:: Input data

/-- R122 of spec/40_control.md with the values of R37 and R43 to R48 of spec/10_state.md and the byte order of R61 of
spec/20_memory.md, in every state, the fault state among them. The bits of `STATUS` are the next statement. That `PLEN` is
read modulo 256 and `NCNT`, `QSIZE`, `ROOT` modulo 512, the widths of their registers, is the model's choice (logs 7, 8);
the values fit in every state that meets the invariant. -/
def Obligations.RdsrSendsTheRegister : Prop :=
  (∀ v : Word32, be32 v = [v.extractLsb' 24 8, v.extractLsb' 16 8, v.extractLsb' 8 8, v.extractLsb' 0 8]) ∧
  ∀ s : State,
    exec (.rdsr 0#8) s = .next { s with rsp := s.rsp ++ be32 (statusWord s) } ∧
    exec (.rdsr 1#8) s = .next { s with rsp := s.rsp ++ be32 (BitVec.ofNat 32 s.err.toNat) } ∧
    exec (.rdsr 2#8) s = .next { s with rsp := s.rsp ++ be32 (BitVec.ofNat 32 s.errInfo.toNat) } ∧
    exec (.rdsr 3#8) s = .next { s with rsp := s.rsp ++ be32 s.bitLen } ∧
    exec (.rdsr 4#8) s = .next { s with rsp := s.rsp ++ be32 s.lastLen } ∧
    exec (.rdsr 5#8) s = .next { s with rsp := s.rsp ++ be32 (BitVec.ofNat 32 (s.path.length % 256)) } ∧
    exec (.rdsr 6#8) s = .next { s with rsp := s.rsp ++ be32 (if s.hasTb then s.total else 0#32) } ∧
    exec (.rdsr 7#8) s =
      .next { s with rsp := s.rsp ++ be32 (if s.hasTb then BitVec.ofNat 32 s.nsyms.toNat else 0#32) } ∧
    exec (.rdsr 8#8) s =
      .next { s with rsp := s.rsp ++ be32 (if s.hasTb then BitVec.ofNat 32 (s.nodes.length % 512) else 0#32) } ∧
    exec (.rdsr 9#8) s =
      .next { s with rsp := s.rsp ++ be32 (if s.hasTb then BitVec.ofNat 32 (s.pq.length % 512) else 0#32) } ∧
    exec (.rdsr 10#8) s =
      .next { s with rsp := s.rsp ++ be32 (if s.hasTb then BitVec.ofNat 32 (s.root % 512) else 0#32) } ∧
    (∀ r : BitVec 8, r.toNat ≤ 10 → ∀ hasTb, decode hasTb (mkWord 0x02#8 r) = .command (.rdsr r)) ∧
    ∀ r : BitVec 8, 11 ≤ r.toNat →
      (s.err = 0#8 → execWord (mkWord 0x02#8 r) s = .next { s with err := 1#8, errInfo := mkWord 0x02#8 r }) ∧
      (s.err ≠ 0#8 → execWord (mkWord 0x02#8 r) s = .next s)

/-- R38 of spec/10_state.md. -/
def Obligations.StatusBitsAreTheFlags : Prop :=
  ∀ s : State,
    ((statusWord s).getLsbD 0 = true ↔ s.err ≠ 0#8) ∧
    ((statusWord s).getLsbD 1 = true ↔ s.hasTb = true ∧ s.tree = true) ∧
    ((statusWord s).getLsbD 2 = true ↔ s.hasTb = true) ∧
    ((statusWord s).getLsbD 3 = true ↔ s.acc ≠ []) ∧
    (∀ i, 4 ≤ i → (statusWord s).getLsbD i = false) ∧
    (s.acc.length = s.bitLen.toNat % 8 → ((statusWord s).getLsbD 3 = true ↔ s.bitLen.toNat % 8 ≠ 0))

/-! ### The tree builder -/

/-- R140 of spec/41_tree_builder.md. -/
def Obligations.FclrClearsTheUnit : Prop :=
  encode .fclr = 0x1000#16 ∧
  ∀ s : State, s.err = 0#8 → s.hasTb = true → ∃ t,
    exec .fclr s = .next t ∧ (∀ x, countAt t.ft x = 0#32) ∧
    t = { s with ft := t.ft, total := 0#32, nsyms := 0#9, nodes := [], pq := [], tree := false, root := 0 }

/-- R141 of spec/41_tree_builder.md. -/
def Obligations.TabCountsOneOccurrence : Prop :=
  ∀ (sym : Symbol) (s : State), encode (.tab sym) = mkWord 0x11#8 sym ∧
    (s.err = 0#8 → s.hasTb = true →
      (s.total.toNat = 2 ^ 32 - 1 →
        exec (.tab sym) s = .next { s with err := 5#8, errInfo := mkWord 0x11#8 sym }) ∧
      (s.total.toNat ≠ 2 ^ 32 - 1 → ∃ t,
        exec (.tab sym) s = .next t ∧
        (∀ x, countAt t.ft x = if x = sym then countAt s.ft x + 1#32 else countAt s.ft x) ∧
        t = { s with
          ft := t.ft
          nsyms := if countAt s.ft sym = 0#32 then s.nsyms + 1#9 else s.nsyms
          total := s.total + 1#32 }))

/-- R142 of spec/41_tree_builder.md. -/
def Obligations.FgetSendsTheCount : Prop :=
  ∀ (sym : Symbol) (s : State), encode (.fget sym) = mkWord 0x12#8 sym ∧
    (s.err = 0#8 → s.hasTb = true →
      exec (.fget sym) s = .next { s with rsp := s.rsp ++
        [(countAt s.ft sym).extractLsb' 24 8, (countAt s.ft sym).extractLsb' 16 8,
          (countAt s.ft sym).extractLsb' 8 8, (countAt s.ft sym).extractLsb' 0 8] }) ∧
    (s.err ≠ 0#8 → exec (.fget sym) s = .next s)

/-- R143 of spec/41_tree_builder.md: on a queue in ascending order of weight, the items before the inserted one are those
whose weight is less than or equal to its own, in their order, and the others come behind it. -/
def Obligations.PqInsertIsStable : Prop :=
  ∀ (n : Nat) (f : Forest),
    f.pq.Pairwise (fun a b => (weightAt f.nodes a).toNat ≤ (weightAt f.nodes b).toNat) →
    ∃ before after, f.pq = before ++ after ∧ (pqInsert n f).pq = before ++ n :: after ∧
      (∀ a ∈ before, (weightAt f.nodes a).toNat ≤ (weightAt f.nodes n).toNat) ∧
      (∀ a ∈ after, (weightAt f.nodes n).toNat < (weightAt f.nodes a).toNat) ∧
      (pqInsert n f).nodes = f.nodes ∧ pqSize (pqInsert n f) = pqSize f + 1 ∧
      (pqInsert n f).pq.Pairwise (fun a b => (weightAt f.nodes a).toNat ≤ (weightAt f.nodes b).toNat)

/-- R144 of spec/41_tree_builder.md and one merge of step 2 of R148: the front item is taken and the queue loses it; an
empty queue gives none, which is `QueueEmpty`. A merge makes the first item taken the left child and the second the right
one, adds their weights, and inserts the new node behind those allocated. -/
def Obligations.MergeTakesTheTwoFrontItems : Prop :=
  ∀ f : Forest,
    (f.pq = [] → pqExtractMin f = none) ∧
    (∀ n rest, f.pq = n :: rest → pqExtractMin f = some (n, { f with pq := rest })) ∧
    (f.pq.length < 2 → mergeOnce f = none) ∧
    ∀ a b rest, f.pq = a :: b :: rest →
      mergeOnce f = some (pqInsert f.nodes.length
        { nodes := f.nodes ++ [Node.internal (weightAt f.nodes a + weightAt f.nodes b) a b], pq := rest })

/-- R149 of spec/41_tree_builder.md, `n` being the number of observed symbols, which is `NSYMS` (spec/10_state.md R36
clause 3), with R144 and step 2 of R148: an internal node's left child stood first in the queue and its right child second,
the queue being then the earlier nodes that no earlier node has as a child. It is the completion of `BUILD` too. -/
def Obligations.BuildShapesTheTree : Prop :=
  ∀ s : State, s.err = 0#8 → s.hasTb = true → ∃ t,
    exec .build s = .next t ∧
    t = { s with nodes := t.nodes, pq := t.pq, tree := t.tree, root := t.root } ∧
    (observed s.ft = [] → t.nodes = [] ∧ t.pq = [] ∧ t.tree = false ∧ t.root = 0) ∧
    (observed s.ft ≠ [] →
      t.nodes.length = 2 * (observed s.ft).length - 1 ∧ t.root = 2 * (observed s.ft).length - 2 ∧
      t.pq = [t.root] ∧ t.tree = true ∧
      (∀ (i : Nat) sym, (observed s.ft)[i]? = some sym → t.nodes[i]? = some (Node.leaf sym (countAt s.ft sym))) ∧
      (∀ i : Nat, (observed s.ft).length ≤ i → i < 2 * (observed s.ft).length - 1 → ∃ l r,
        t.nodes[i]? = some (Node.internal (weightAt t.nodes l + weightAt t.nodes r) l r) ∧ l < i ∧ r < i ∧ l ≠ r) ∧
      (∀ j : Nat, j < 2 * (observed s.ft).length - 2 →
        ∃! i : Nat, ∃ w l r, t.nodes[i]? = some (Node.internal w l r) ∧ (l = j ∨ r = j)) ∧
      (∀ (i : Nat) w l r, t.nodes[i]? = some (Node.internal w l r) →
        QueuedBefore t.nodes l r ∧
        ∀ j, j < i → j ≠ l → j ≠ r →
          (∀ (k : Nat) w' l' r', k < i → t.nodes[k]? = some (Node.internal w' l' r') → j ≠ l' ∧ j ≠ r') →
          QueuedBefore t.nodes r j) ∧
      (∀ i, i < t.nodes.length → weightAt t.nodes i = leafWeight s.ft t.nodes i) ∧
      (countSum s.ft = s.total.toNat → weightAt t.nodes t.root = s.total))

::::

Beginning with the line that has "(pqInsert n f).pq.Pairwise" and ending with the line that has "being the number", set down the lines above exactly and include no others.

      (pqInsert n f).pq.Pairwise (fun a b => (weightAt f.nodes a).toNat ≤ (weightAt f.nodes b).toNat)

/-- R144 of spec/41_tree_builder.md and one merge of step 2 of R148: the front item is taken and the queue loses it; an
empty queue gives none, which is `QueueEmpty`. A merge makes the first item taken the left child and the second the right
one, adds their weights, and inserts the new node behind those allocated. -/
def Obligations.MergeTakesTheTwoFrontItems : Prop :=
  ∀ f : Forest,
    (f.pq = [] → pqExtractMin f = none) ∧
    (∀ n rest, f.pq = n :: rest → pqExtractMin f = some (n, { f with pq := rest })) ∧
    (f.pq.length < 2 → mergeOnce f = none) ∧
    ∀ a b rest, f.pq = a :: b :: rest →
      mergeOnce f = some (pqInsert f.nodes.length
        { nodes := f.nodes ++ [Node.internal (weightAt f.nodes a + weightAt f.nodes b) a b], pq := rest })

/-- R149 of spec/41_tree_builder.md, `n` being the number of observed symbols, which is `NSYMS` (spec/10_state.md R36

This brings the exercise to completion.